Natural mortality estimates throughout the life history of the sea cucumber Isostichopus Badionotus (Holothuroidea: Aspidochirotida)

A natural mortality coefficient in sea cucumbers

The natural mortality coefficient (M) is an important input parameter in age-structured models or other stock assessment models that actually uses the M as their primary input parameter; also as sustainability indicators, optimal exploitation rates and other biological reference points (Siegfried & Sansó, 2009; Brodziak et al., 2011). The M coefficient includes the result of all possible causes of natural death other than fishing, and direct estimates can be calculated for exploited and unexploited stocks (McPherson, García-Rubies & Gordoa, 2000; Bacheler et al., 2009). The M coefficient can be calculated using tag-recapture and telemetry methods (Pollock, Jiang & Hightower, 2004; Polacheck et al., 2006; Hewitt et al., 2007; Bacheler et al., 2009), visual population census data, catch-at-age models (McPherson, García-Rubies & Gordoa, 2000; Giménez-Hurtado, Arreguín-Sánchez & Lluch-Cota, 2009), and mortality by predation using Multispecific Virtual Population Analysis (MVPA) (Sparholt, 1990). Other methods such as integral evaluation models or those derived from ecosystem models (Walters, Christensen & Pauly, 1997; Arreguín-Sánchez, 2000) can also be applied when large data sets are available. Given the complexity of direct methods, the use of indirect methods based on life span estimates can provide an adequate solution to infer values of M while validating these values through direct methods (Then et al., 2014).
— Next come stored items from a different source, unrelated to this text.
-- ==== Sys2Proof/Machine/Fetch.lean ====
section
/-! DEFINITION. One cycle of a core: the barrel's choice (R158, R160, R393), and the bytes it fetches (R52, R85). -/
namespace Sys2Proof.Machine

namespace State

/-- Slots of core c may issue: the core is on-line and its DBGSTOP bit is clear (R14, R393). -/
def mayIssue (s : State) (c : Nat) : Bool := !s.isOffline c && !Store.get false s.dev.stopped c

/-- A slot that the default microcode runs in issues nothing (R145). -/
def isMover (s : State) (t : Nat) : Bool := t % 64 == 63 && (s.coreRec (t / 64)).defaultMover

/-- Slot t is eligible in the core's cycle n (R158, R160). -/
def slotEligible (s : State) (n t : Nat) : Bool :=
  let sl := s.slot t
  sl.phase == .ready && !s.isMover t
  && (match sl.lastIssue with | some l => decide (l + 8 ≤ n) | none => true)
  && (match sl.yield with | some (e, _) => decide (e ≤ n) | none => true)

/-- The upper class of R158. -/
def isUpper (s : State) (t : Nat) : Bool := (s.slot t).mode != 0 || t % 64 == 63

/-- The first eligible slot of a class after a pointer, by ascending number, wrapping (R158). -/
def firstEligible (s : State) (c n ptr : Nat) (upper : Bool) : Option Nat :=
  (((List.range 64).map fun i => c * 64 + (ptr + 1 + i) % 64).find? fun t => s.isUpper t == upper && s.slotEligible n t)

/-- The slot that core c issues in its cycle n, if any (R158). -/
def pick (s : State) (c n : Nat) : Option Nat :=
  let r := s.coreRec c
  if !s.mayIssue c then none
  else
    let normal := s.firstEligible c n r.ptrNormal false
    let upper := s.firstEligible c n r.ptrUpper true
    let quiet := match r.lastNormal with | some l => decide (l + 8 ≤ n) | none => true
    match normal, upper with
    | some t, none => some t
    | some t, some u => if quiet then some t else some u
    | none, u => u

/-- The slot after slot t of its core has issued in cycle n: a YIELD ends with its own issue, or after every slot it waits for
(R160). -/
def yieldAfter (n t u : Nat) (sl : Slot) : Slot :=
  if u / 64 ≠ t / 64 then sl
  else if u = t then { sl with lastIssue := some n, yield := none }
  else match sl.yield with
    | some (e, l) => if l.all (· == t) then { sl with yield := none } else { sl with yield := some (e, l.filter (· != t)) }
    | none => sl

/-- Slot t of core c issues in cycle n: it becomes the issuing slot, and its class pointer moves to it (R158). -/
def issueAt (s : State) (c n t : Nat) : State :=
  let upper := s.isUpper t
  let s1 : State := { s with cur := t, slots := s.slots.map fun e => (e.1, yieldAfter n t e.1 e.2) }
  s1.modCore c fun r => if upper then { r with ptrUpper := t % 64 } else { r with ptrNormal := t % 64, lastNormal := some n }

/-- The four bytes at an offset of core c. -/
def fetchBytes (s : State) (c pc : Nat) : List Byte := (List.range 4).map fun i => s.mem.byte (spadKey c (pc + i))

/-- The word at the pc of slot t. -/
def fetchWord (s : State) (t : Nat) : BitVec 32 := BitVec.ofNat 32 (s.mem.readN (spadKey (t / 64) (s.slot t).pc) 4)

/-- Core c is idle (R17). A thread that it has spilled, and whose wait on another core's word it counts, keeps it from that (R300). -/
def coreIdle (s : State) (c : Nat) : Bool :=
  let r := s.coreRec c
  let mv := s.slot (c * 64 + 63)
  (List.range 63).all (fun n => (s.slot (c * 64 + n)).phase == .free)
  && r.mailbox.isNone && (r.defaultMover || (mv.phase == .parked && mv.park == .mailbox))
  && r.queue.isEmpty && r.executed.isNone && r.matrix.queue.isEmpty && r.matrix.compute.isNone && r.matrix.move.isNone
  && r.heldOps.isEmpty && r.departures.isEmpty && r.arms.isEmpty && r.armed == 0 && r.waiting.isEmpty
  && !(s.evicted.any fun e => e.core == c && e.rest.wait.isSome) && !s.net.any fun x => x.dst == .core c

/-- One cycle of core c passes: COUNT, unless the core is off-line, or gated and still idle (R17, R25). -/
def tick (s : State) (c : Nat) : State :=
  let r := s.coreRec c
  if s.isOffline c || (r.gated && s.coreIdle c) then s
  else s.setCore c { r with cycle := r.cycle + 1, gated := false }

/-- The issuing slot of a core's cycle, if any, and the state in which it acts. -/
def cycle (s : State) (c : Nat) : State × Option Nat :=
  let s1 := s.tick c
  let n := (s1.coreRec c).cycle
  match s1.pick c n with
  | some t => (s1.issueAt c n t, some t)
  | none => (s1, none)

end State

end Sys2Proof.Machine
end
The natural mortality coefficient M may vary during an organism’s life cycle (Walters, Christensen & Pauly, 1997; Jennings, Kaiser & Reynolds, 2009); especially in species with high fecundity, higher M values are obtained during early life history stages, and these values are gradually reduced to attain an equilibrium value once the organism reaches the adult phase (Caddy, 1996). Natural mortality coefficients can also decrease exponentially until an organism reaches the maximum age (Chen & Watanabe, 1989; Caddy, 1996; Jennings, Kaiser & Reynolds, 2009). The use of a constant M coefficient to evaluate a given population/stock, however, results from the complexity and uncertainty in the estimate of this parameter, as it assumes that all the exploited age groups have the same probability of death (Hewitt & Hoenig, 2005). Therefore, at present, it is necessary to make this assumption when size- or age-specific estimates of M for a particular resource are unavailable (Caddy, 1996; Andrews & Mangel, 2012).
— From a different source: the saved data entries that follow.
-- ==== Sys2Proof/Machine/Migrate.lean ====
section
/-! DEFINITION. Thread migration (R282 to R285, R181): HOME, the request for a slot, departure with the thread record, and
arrival. -/
namespace Sys2Proof.Machine

/-- HOME (R285): nothing in a slot that is not a guest, and nothing for a codelet; a guest asks its origin core for a slot. -/
def execHome (s : State) : Host.Outcome State Fault Refusal :=
  s.finish (if s.me.guest && !s.me.codelet then s.askHome true 0 else .ok (s.completeNone []))

/-! ## The record (R283) -/

/-- The record of a thread in slot t that goes on at pc, with the names it carries: the first four in the record's places, any others,
which a guest that goes home may carry, beside it (log entry 60, DESIGN CHOICE). -/
def threadRecord (s : State) (t pc : Nat) (names : List Carried) : Record :=
  let sl := s.slot t
  let org := if sl.guest then (sl.originCore, sl.originPkg) else (t / 64, s.pkgNum)
  let vec := codeAddr (t / 64) sl.trapVec
  let regs := (List.range 16).map fun v => if v < sl.limit then s.reg t v else 0
  let full := (List.range 16).foldl (fun n v => n + (if v < sl.limit && !s.regIsFull t v then 0 else 2 ^ v)) 0
  let head : List Word :=
    [pack [(pc, 0, 21), (vec.getD 0, 32, 21), (boolNat vec.isSome, 53, 1)],
     pack [(sl.ctx, 0, 9), (sl.mode, 9, 2), (coreX org.1, 11, 5), (coreY org.1, 16, 6), (org.2, 22, 6), (fld sl.kernel 0 32, 32, 32)],
     sl.group,
     pack [(fld sl.flags 0 14, 0, 14), (fld sl.fmt 0 12, 16, 12), (sl.limit / 8 - 1, 32, 4), (sl.tok.toNat, 40, 8),
       (boolNat (kernelLnch sl.kernel), 48, 1), (boolNat (kernelTrig sl.kernel), 49, 1)],
     sl.wlim, pack [(fld sl.scla 0 21, 0, 21), (fld sl.sclb 0 21, 32, 21)], sl.touch,
     pack [(full, 0, 16), (fld sl.err 0 24, 40, 24)]]
  let carried := (List.range 4).map fun i => match names[i]? with
    | some n => setFld n.name 16 4 n.reg
    | none => 0
  { words := head ++ regs ++ carried, extra := sl.extra, countAt := sl.countAt, more := names.drop 4 }

/-- The names of a record: name and register (R283). -/
def recordNames (r : Record) : List Carried :=
  (((r.words.drop 24).filter (· != 0)).map fun w => { name := setFld w 16 4 0, reg := fld w 16 4 }) ++ r.more

/-- A thread is created in slot t with a window at base from a record; home: at its origin core (R283, R285). The record's PC is a
multiple of 4, as every pc that is formed (R52; log entry 41, DEDUCED). -/
def createFrom (s : State) (t base : Nat) (r : Record) (home : Bool) : State :=
  let w (i : Nat) : Word := r.words.getD i 0
  let limit := 8 * (fld (w 3) 32 4 + 1)
  let kernel := setFld (setFld (ofNat (fld (w 1) 32 32)) 33 1 (fld (w 3) 48 1)) 32 1 (fld (w 3) 49 1)
  let org := coreAt (fld (w 1) 11 5) (fld (w 1) 16 6)
  let pkg := fld (w 1) 22 6
  let s1 := s.createAt t base
    { pc := fld (w 0) 2 19 * 4, limit := limit, mode := fld (w 1) 9 2, ctx := fld (w 1) 0 9, kernel := kernel, group := w 2, mig := true
      extra := r.extra, kpkg := if home then none else some pkg }
  let s2 := s1.modSlot t fun sl =>
    { sl with
      guest := !home, originCore := org, originPkg := pkg
      countAt := r.countAt, flags := ofNat (fld (w 3) 0 14) &&& fieldMask 0x008, fmt := ofNat (fld (w 3) 16 12)
      tok := BitVec.ofNat 8 (fld (w 3) 40 8), wlim := w 4 &&& fieldMask 0x00C
      scla := ofNat (fld (w 5) 0 21), sclb := ofNat (fld (w 5) 32 21), touch := w 6, err := ofNat (fld (w 7) 40 24)
      trapVec := if bitAt (w 0) 53 then addrOf (t / 64) (fld (w 0) 32 21) else 0 }
  (List.range 16).foldl (fun (x : State) v =>
    if v < limit then (x.setRegValue t v (w (8 + v))).setRegFull t v (bitAt (w 7) v) else x) s2

/-! ## Leaving (R181) -/

/-- The entries of the thread's names on its core become FORWARD toward its new place (R181 step 1). -/
def forwardNames (s : State) (c n p core slot : Nat) : State :=
  (s.liveNames c n).foldl (fun (x : State) e => match e.2.state with
    | .live _ v => x.setName c (e.1 % 512) { e.2 with state := .forward p core slot v }
    | _ => x) s

/-- The names a leaving thread carries: those of its core's table, and those it carried already (R181). -/
def leavingNames (s : State) (c n : Nat) : List Carried :=
  ((s.liveNames c n).map fun e => { name := s.nameOf c (e.1 % 512), reg := match e.2.state with | .live _ v => v | _ => 0 })
    ++ (s.slot (c * 64 + n)).carried

/-- The place of a name's table. -/
def nameNode (s : State) (nm : Word) : Node := if namePkg nm = s.pkgNum then .core (nameCore nm) else .pkg (namePkg nm)

/-- A slot is reserved for the thread of slot t: its names are retargeted, and it leaves when every notice is answered. -/
def prepareLeave (t p core slot : Nat) (home : Bool) (after : Bool) (s : State) : State :=
  let c := t / 64
  let n := t % 64
  let old := (s.slot t).carried
  let names := leavingNames s c n
  let s1 := forwardNames s c n p core slot
  let s2 := old.foldl (fun (x : State) k =>
    x.send { id := 0, uid := (s.slot t).uid, src := .core c, slot := n, dst := nameNode s k.name, resp := true, sup := true
             body := .retarget k.name p core slot }) s1
  s2.modSlot t fun sl =>
    let x := if after then sl.advance else sl
    { x with carried := names, notices := x.notices + old.length, leaving := some (p, core, slot, home), wait := none }

/-- The core where a migrating thread finds its slot, if the migration is not refused (R282). -/
def migrationHome (r : Rights) (addr : Word) (s : State) : Option Nat :=
  let ok (c : Nat) : Option Nat := if s.isPager c || s.isOffline c then none else some c
  if r.ctx ≠ 0 ∧ (s.ctx r.ctx).state ≠ 1 then none
  else match s.resolve 0 r addr 1 with
    | .ok (.spad c _) => ok c
    | .ok (.bulk va) => match s.walk r.ctx va with
      | .leaf e _ _ => if bitAt e 5 then ok (coreAt (fld e 39 5) (fld e 44 6)) else none
      | .fault _ _ => none
    | _ => none

/-- The heat update of the walk that migrationHome makes, by the die-0 gateway (R250, R282). -/
def migrationHeat (r : Rights) (addr : Word) (s : State) : State :=
  if r.ctx ≠ 0 ∧ (s.ctx r.ctx).state ≠ 1 then s
  else match s.resolve 0 r addr 1 with
    | .ok (.bulk va) => s.sendHeats (.gate 0) r false va 1
    | _ => s

/-- The answer to another package's request. -/
def answerAbroad (x : Msg) (cause : Nat) (data : List Word) (s : State) : State :=
  (s.dropMsg x.id).sendAs { x with src := x.dst, dst := x.src, resp := true, body := .fabricAnswer x.uid cause data }

/-- A slot of a list with a window of 16 registers is reserved on a core for a thread of a context: outcome 0 with the slot, or 1 (R282, R155). -/
def reserveFor (c ctx : Nat) (slots : List Nat) (s : State) : Nat × Nat × State :=
  match slots.find? fun n => (s.slot (c * 64 + n)).phase == .free, s.freeWindow c 16 with
  | some n, some base => (0, n, s.modSlot (c * 64 + n) fun sl => { sl.vacated with phase := .reserved, base := base, limit := 16, ctx := ctx })
  | _, _ => (1, 0, s)

/-- MIGRATION_REQUEST (R282, R285): at the target a slot is reserved or the migration refused; the answer at the thread's core is
this event again: the thread prepares to leave, asks again at its next turn, or takes its trap. -/
def migrationRequest (m : Nat) (s : State) : State :=
  match s.findMsg m with
  | some x => match x.body, x.src, x.dst with
    | .migrateAsk addr, .pkg _, _ => match s.performable m with
      | some _ =>
        let s1 := migrationHeat { ctx := x.ctx, sup := x.sup } addr s
        match migrationHome { ctx := x.ctx, sup := x.sup } addr s with
        | none => answerAbroad x 0x0F [] s1
        | some c => let r := reserveFor c x.ctx [60, 61, 62] s1; answerAbroad x 0 [ofNat r.1, ofNat c, ofNat r.2.1] r.2.2
      | none => s
    | .homeAsk c, .pkg _, _ => match s.performable m with
      | some _ => let r := reserveFor c x.ctx (List.range 63) s; answerAbroad x 0 [ofNat r.1, ofNat c, ofNat r.2.1] r.2.2
      | none => s
    | .migrateAnswer outcome core slot addr home, _, .core _ => match s.response m with
      | some _ =>
        let s1 := s.dropMsg m
        if !s1.waitsFor x.uid m then s1
        else if outcome = 0x0F ∨ outcome = 0x0E then s1.trapThread x.uid outcome addr
        else if outcome ≠ 0 then s1.retryThread x.uid
        else match s1.findThread x.uid with
          | none => s1.retryThread x.uid
          | some t =>
            let p := if home.isSome then (s.slot t).originPkg else if fld addr 62 2 = 2 then fld addr 48 6 else s.pkgNum
            prepareLeave t p core slot home.isSome (home == some true) s1
      | none => s
    | _, _, _ => s
  | none => s

/-- MIGRATION_REQUEST (R282). -/
def execMigrationRequest (m : Nat) (s : State) : Host.Outcome State Fault Refusal := .next (migrationRequest m s)

/-- The record of a leaving thread goes to its new place; a guest that goes home stays reserved until the origin has taken the thread,
which is one more notice to be answered (R282, R285). -/
def State.sendRecord (s : State) (t p place : Nat) (home : Bool) : State :=
  let sl := s.slot t
  let r := threadRecord s t sl.pc sl.carried
  if home then
    (s.sendAbroad (t / 64) (t % 64) sl.uid p sl.rights .migrant (.migrant r place true)).modSlot t fun x => { x with notices := 1 }
  else
    s.send { id := 0, uid := 0, src := .core (t / 64), slot := t % 64, dst := .pkg p, resp := true, ctx := sl.ctx, sup := sl.mode != 0
             body := .migrant r place false }

/-- The flits of a thread's record of 224 bytes (R283, R262). -/
def recordFlits : Nat := 4

/-- MIGRATION_DEPARTURE (R181, R282): once every notice is answered and the core's quotas admit its flits (R267) the record leaves, and
the slot goes to DRAINING. -/
def migrationDeparture (u : Nat) (s : State) : State :=
  match s.findThread u with
  | some t =>
    let sl := s.slot t
    match sl.leaving with
    | some (p, core, slot, home) =>
      let l := s.carriers sl.ctx (t / 64) (.pkg p)
      if sl.notices ≠ 0 ∨ sl.departed ∨ !s.canInject (t / 64) l then s
      else ((s.sendRecord t p (core * 64 + slot) home).inject (t / 64) recordFlits l).modSlot t fun x => { x with phase := .draining, park := .none, departed := true, leaving := none, loops := [] }
    | none => s
  | none => s

/-- MIGRATION_DEPARTURE (R181). -/
def execMigrationDeparture (u : Nat) (s : State) : Host.Outcome State Fault Refusal := .next (migrationDeparture u s)

/-! ## Arriving (R283, R285, R181) -/

/-- A record arrives for a reserved slot of core c: the thread is created, and its names on this core go back to LIVE by return
notices; those of other tables it goes on carrying. -/
def arriveRecord (c slot : Nat) (r : Record) (home : Bool) (s : State) : State :=
  let t := c * 64 + slot
  let names := recordNames r
  let s1 := createFrom s t (s.slot t).base r home
  let own (k : Carried) : Bool := s.isOwnName c k.name
  let s2 := s1.modSlot t fun sl => { sl with carried := names.filter fun k => !own k }
  (names.filter own).foldl (fun (x : State) k => x.agentSend (.core c) (.core c) 0 true (.returned k.name slot)) s2

/-- MIGRATION_ARRIVE (R283, R324): the record arrives at the guest slot reserved for it; the load is issued again. -/
def migrationArrive (m : Nat) (s : State) : State :=
  match s.arrived m with
  | some x => match x.body, x.dst with
    | .migrant r place false, .core c =>
      if (s.slot (c * 64 + place % 64)).phase = .reserved then arriveRecord c (place % 64) r false (s.dropMsg m) else s
    | _, _ => s
  | none => s

/-- MIGRATION_ARRIVE (R283). -/
def execMigrationArrive (m : Nat) (s : State) : Host.Outcome State Fault Refusal := .next (migrationArrive m s)

/-- HOME_ARRIVE (R285): the thread is back in a general slot of its origin core, which says so to the guest's package. -/
def homeArrive (m : Nat) (s : State) : State :=
  match s.arrived m with
  | some x => match x.body, x.dst with
    | .migrant r place true, .core c =>
      if (s.slot (c * 64 + place % 64)).phase = .reserved then arriveRecord c (place % 64) r true (answerAbroad x 0 [] s) else s
    | _, _ => s
  | none => s

/-- HOME_ARRIVE (R285). -/
def execHomeArrive (m : Nat) (s : State) : Host.Outcome State Fault Refusal := .next (homeArrive m s)

end Sys2Proof.Machine
end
Thus, for some sea cucumber species, there are estimates of M based mainly on the assumption that M remains constant during the life cycle of the species (Ebert, 1978; Herrero-Pérezrul et al., 1999; De la Fuente-Betancourt et al., 2001; Reyes-Bonilla & Herrero-Pérezrul, 2003). Other studies commonly estimate M using empirical equations based on a consideration of growth parameters (Pauly, 1980). These empirical equations use as input information such to the longevity of the organisms (Hoenig, 1983), age-at-maturity (Rikhter & Efanov, 1976), growth (only for the von Bertalanffy model), and mortality as a function of temperature (Beverton & Holt, 1959; Pauly, 1980).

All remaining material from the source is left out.